CLEVELAND - Law enforcement officers in Cleveland are calling a recent twerking incident one of the strangest on record.
Officer Radley Zippertino with the CPD said that he answered a call to The Setting Sun Senior Folks Home in the south side of the city.
When he got there he noticed an elderly gentleman lying on the front porch in tremendous pain.
Officer Zippertino was told by one of the other residents that the man's name was Talbot F. Dotdiffin and that the 102-year-old man had been injured by Effie Shillspoon, 93, while she was twerking him.
The resident said that old Talbot told (Effie) that he wanted no part of her fiddling with him but as everyone at the home knows, Effie never ever listens to anyone and she moves to the beat of her own drummer.
Effie admitted to Officer Zippertino that she has twerked half a dozen of the home's elderly gents and all six said that it brought back memories of when they were all young studs.

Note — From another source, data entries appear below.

-- ==== Sys2Proof/Laws/Operations.lean ====
section
/-! SUPPORT. What single operations can do, said once: the append of an entry, a curve, the plan behind a position, a change of
take state, the actions on the bus, the segments of a row, a trail that takes a segment, the end of a
transaction, a push, a relay's end, a pulse train, and Link In packets as bytes. -/

namespace Sys2Proof.Machine

/-! ### The append of an entry -/

/-- An entry meets a full table, a range, a table's order or conflict, or joins the table behind the newest (R180). -/
theorem appendTo_cases {α : Type} (capacity : Nat) (t : Table α) (entry : Option α) (inRange : α → Bool)
    (against : List α → α → Option Status) :
    (capacity ≤ t.entries.length ∧ appendTo capacity t entry inRange against = .error .tableFull)
    ∨ (t.entries.length < capacity
      ∧ ((entry = none ∧ appendTo capacity t entry inRange against = .error .tableRange)
        ∨ ∃ e, entry = some e
          ∧ ((inRange e = false ∧ appendTo capacity t entry inRange against = .error .tableRange)
            ∨ inRange e = true
              ∧ ((∃ status, against t.entries e = some status ∧ appendTo capacity t entry inRange against = .error status)
                ∨ (against t.entries e = none
                  ∧ appendTo capacity t entry inRange against = .ok { t with entries := t.entries ++ [e] }))))) := by
  unfold appendTo
  by_cases full : capacity ≤ t.entries.length
  · exact .inl ⟨full, by simp [full]⟩
  · refine .inr ⟨by omega, ?_⟩
    cases entry with
    | none => exact .inl ⟨rfl, by simp [full]⟩
    | some e =>
      refine .inr ⟨e, rfl, ?_⟩
      cases range : inRange e with
      | false => exact .inl ⟨rfl, by simp [full, range]⟩
      | true =>
        refine .inr ⟨rfl, ?_⟩
        cases met : against t.entries e with
        | none => exact .inr ⟨rfl, by simp [full, range, met]⟩
        | some status => exact .inl ⟨status, rfl, by simp [full, range, met]⟩

/-- A newest entry that e does not exceed. -/
theorem ordered_refuses {α : Type} {less : α → α → Bool} {held : List α} {e p : α} (newest : held.getLast? = some p)
    (h : less p e = false) : ordered less held e = some .tableOrder := by
  simp [ordered, newest, h]

/-- No newest entry, or one that e exceeds. -/
theorem ordered_passes {α : Type} {less : α → α → Bool} {held : List α} {e : α} (h : ∀ p ∈ held.getLast?, less p e = true) :
    ordered less held e = none := by
  unfold ordered
  cases newest : held.getLast? with
  | none => rfl
  | some p => simp [h p newest]

/-! ### Curves (R43) -/

/-- A rounded share of d stays between 0 and d. -/
theorem roundDiv_share {d k b : Int} (low : 0 ≤ k) (high : k ≤ b) (pos : 0 < b) :
    min 0 d ≤ roundDiv (d * k) b ∧ roundDiv (d * k) b ≤ max 0 d := by
  have share : ∀ e : Int, 0 ≤ e → 0 ≤ (2 * (e * k) + b) / (2 * b) ∧ (2 * (e * k) + b) / (2 * b) ≤ e := by
    intro e nonneg
    have product : 0 ≤ e * k := Int.mul_nonneg nonneg low
    have bound : e * k ≤ e * b := Int.mul_le_mul_of_nonneg_left high nonneg
    have next : (e + 1) * (2 * b) = 2 * (e * b) + 2 * b := by ring
    have below : (2 * (e * k) + b) / (2 * b) < e + 1 := Int.ediv_lt_of_lt_mul (by omega) (by omega)
    exact ⟨Int.ediv_nonneg (by omega) (by omega), by omega⟩
  unfold roundDiv
  by_cases sign : 0 ≤ d
  · rw [if_pos (Int.mul_nonneg sign low)]
    have := share d sign
    omega
  · have := share (-d) (by omega)
    rw [Int.neg_mul] at this
    split
    · have zero : d * k ≤ 0 := Int.mul_nonpos_of_nonpos_of_nonneg (by omega) low
      have none : (2 * (d * k) + b) / (2 * b) = 0 := Int.ediv_eq_zero_of_lt (by omega) (by omega)
      omega
    · omega

/-- A curve whose values lie in a range gives no value outside it. -/
theorem interpolate_mem {lo hi : Int} {points : List CurvePoint} (values : ∀ p ∈ points, lo ≤ p.y ∧ p.y ≤ hi) {x y : Int}
    (h : interpolate points x = some y) : lo ≤ y ∧ y ≤ hi := by
  have beyond : ∀ (rest : List CurvePoint) (p : CurvePoint), (∀ q ∈ p :: rest, lo ≤ q.y ∧ q.y ≤ hi) → p.x ≤ x →
      lo ≤ interpolateFrom x p rest ∧ interpolateFrom x p rest ≤ hi := by
    intro rest
    induction rest with
    | nil => intro p hp _; exact hp p (by simp)
    | cons q rest ih =>
      intro p hp left
      unfold interpolateFrom
      split
      · have := roundDiv_share (d := q.y - p.y) (k := x - p.x) (b := q.x - p.x) (by omega) (by omega) (by omega)
        have first := hp p (by simp)
        have second := hp q (by simp)
        omega
      · exact ih q (fun r hr => hp r (List.mem_cons_of_mem p hr)) (by omega)
  cases points with
  | nil => simp [interpolate] at h
  | cons p rest =>
    simp only [interpolate, Option.some.injEq] at h
    subst h
    split
    · exact values p (by simp)
    · exact beyond rest p values (by omega)

theorem heaterDuty_le {curve : List CurvePoint} (values : ∀ p ∈ curve, 0 ≤ p.y ∧ p.y ≤ 256) (ambient : Option Int) :
    heaterDuty curve ambient ≤ 256 := by
  unfold heaterDuty
  cases duty : ambient.bind (interpolate curve) with
  | none => simp
  | some y =>
    obtain ⟨temperature, _, at_⟩ := Option.bind_eq_some_iff.mp duty
    have := interpolate_mem values at_
    simp only [Option.getD_some]
    omega

/-! ### The plan behind a position (R2, R14) -/

/-- What the plan still asks for at a step is the step's count and what comes behind it. -/
theorem plannedSubframes_drop {steps : List PlanStep} {k : Nat} {st : PlanStep} (here : steps[k]? = some st) :
    plannedSubframes (steps.drop k) = st.count + plannedSubframes (steps.drop (k + 1)) := by
  obtain ⟨inside, rfl⟩ := List.getElem?_eq_some_iff.mp here
  rw [List.drop_eq_getElem_cons inside]
  rfl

She then said that old Talbot is just an old fuddy duddy whose idea of a good time is putting his dentures in and out of his mouth while watching reruns of Cheers.
Officer Zippertino had to arrest Mrs. Shilllspoon. He drove her down to police headquarters where she was fingerprinted, photographed, and released after about 20 minutes of questioning.
SIDENOTE: A doctor at the clinic where Talbot was treated said that he just had a bit of bruising to his crotch region but he should be fine in about a month or so. He was however cautioned not to ride a bike or horse and to definitely stay the hell away from Effie Shillspoon.